Converting characters

i need some help with converting Swedish special characters like (ö,ä,å) to English when importing a csv file with employee’s names and roles in it. im new to PS so i dont know if im explaining this right or not…
because the system doesn’t accept non-english characters, my script should convert the characters to english version like this (ö=o; ä=a; å=a)
,is there any special commands for such things?

plaza,
welcome tot the forums.

… and welcome to the club. :wink:

As far as I know there is no builtin command to convert such charachters. We Germans often have the same issue with our German Umlaute.
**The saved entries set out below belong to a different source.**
-- ==== Sys2Proof/Safety.lean ====
section
/-! DEFINITION. What a sound state of the device is, in the terms the statements use. -/

namespace Sys2Proof.Machine

/-- The canonical form of a byte memory whose unlisted bytes read as `d`: addresses strictly rising, no entry equal
to what an unlisted address reads. -/
def Memory.wf (d : Nat → Byte) (m : List Host.Cell) : Bool := spWf id d m

/-- The canonical form of the register file: keys strictly rising in the address map's order, each within it, and no entry
equal to what an unlisted register reads. -/
def Regs.wf (m : List (RKey × Word)) : Bool := spWf RKey.code rstVal m && m.all fun e => decide (e.1.i < 2 ^ 24) && decide (e.1.off < 2 ^ 24)

/-- Between steps the collector has taken every report (R406, R410), and every lease is held by a partition that may
hold it (R95, R97). -/
def State.Sound (s : State) : Prop := s.rep = [] ∧ ∀ x ∈ s.leases, leaseUser s x.holder x.id = true

/-- Nothing is left that the end of a step would settle (R78, R85, R97, R201, R406): no report, no calibration run, no
lease that its holder may not hold, no port draining after a link loss, no halt that waits for nothing any more. -/
def State.Settled (s : State) : Prop :=
  s.rep = [] ∧ (∀ o ∈ s.ops, ∀ c, o.kind ≠ .calRun c) ∧ (∀ x ∈ s.leases, leaseUser s x.holder x.id = true) ∧
    (∀ k < 8, (link s k).drain = false) ∧ (s.haltReq = true → s.insWait ≠ [])

/-- The right-hand terms of a ledger class's identity, in the order of R105. -/
def ledRight : Nat → List Nat
  | 1 => [1, 2, 3, 4, 5]
  | 2 => [1, 2, 3]
  | 3 => [1, 2, 3, 4, 5, 6]
  | 7 => [1, 2, 3, 4]
  | _ => [1, 2]
/-- An instance of a ledger class balances (R103, R105): its first term is the sum of the others, in 64 bits. -/
abbrev balanced (c i : Nat) (s : State) : Prop :=
  ledGet s c i 0 % 2 ^ 64 = ((ledRight c).map (ledGet s c i)).sum % 2 ^ 64

end Sys2Proof.Machine
end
But as the amount of special charachters is quite limitted you can use a simple chain of replacements to deal with strings containing special charachters. Here you have an example containing the most common German Umlaute:

$InputString = "Größter Übeltäter der Straße"

$InputString -creplace 'Ö','Oe' -creplace 'Ä','Ae' -creplace 'Ü','Ue' -creplace 'ö','oe' -creplace 'ä','ae' -creplace 'ü','ue' -creplace 'ß','ss'

$InputString.Replace('Ö', 'Oe').Replace('Ä', 'Ae').Replace('Ü', 'Ue').Replace('ö', 'oe').Replace('ä', 'ae').Replace('ü', 'ue').Replace('ß', 'ss')

Both of these commands will return the same string:

'Groesster Uebeltaeter der Strasse'

The “normal-replace oparetor wouldn’t have been suitable in this case as it does not maintain uppercase charachters.

1 Like

I PowerShellified this Stack Overflow answer.

$myString = 'Crème Brulée'
$newString = $myString.Normalize('FormD') -replace "\p{M}"
Write-Output $newString

We’re doing the same as described in the Stack Overflow answer. Normalizing the string so that Crème Brulée becomes Cre<accent>me Brule<accent>e' then using replace to remove the accents.

The regex uses \p to specify a character class match. In this case, ‘M’ which is diacritic marks. A full list of the classes can be found here.

I tried that for my input strings and it does not look good at all unfortunately. It might remove the special charachter but at least for German it changes the words to incorrect spelled versions. :cry:

… and it does not work for “ß” at all. :thinking:

The eszett is a letter so it won’t match the diacritic character class.

After your comment I spent some time last night looking at the substitution rules for characters in various languages and it seems pretty common in Swedish to just drop the diacritical marks if they’re not available. Also seems OK to do this, in Finnish, Romanian, Hungarian, and French.

By contrast it’s pretty much verboten to do this in German. Not only does it mess up the spelling, as you pointed out, but it can also change the pronunciation and meaning.

Oh wow … I’m used to count sheeps or drink warm milk if I cannot sleep … :flushed: :crazy_face: :laughing: :laughing:

That’s what I actually meant. If it would still be possible to understand a text without umlauts if there is enough context, simply omitting the umlauts in names is a “no go”. In those cases you have to have the correctl substitutions for them.

But - fortunately - as I already said there are only 4 of them and only 3 of 4 have uppercase versions actually. So it’s manageable. :wink:

Nevertheless it’s missing in some charachter sets or fonts and will be shown as “□” or something similar or something even stranger. :flushed: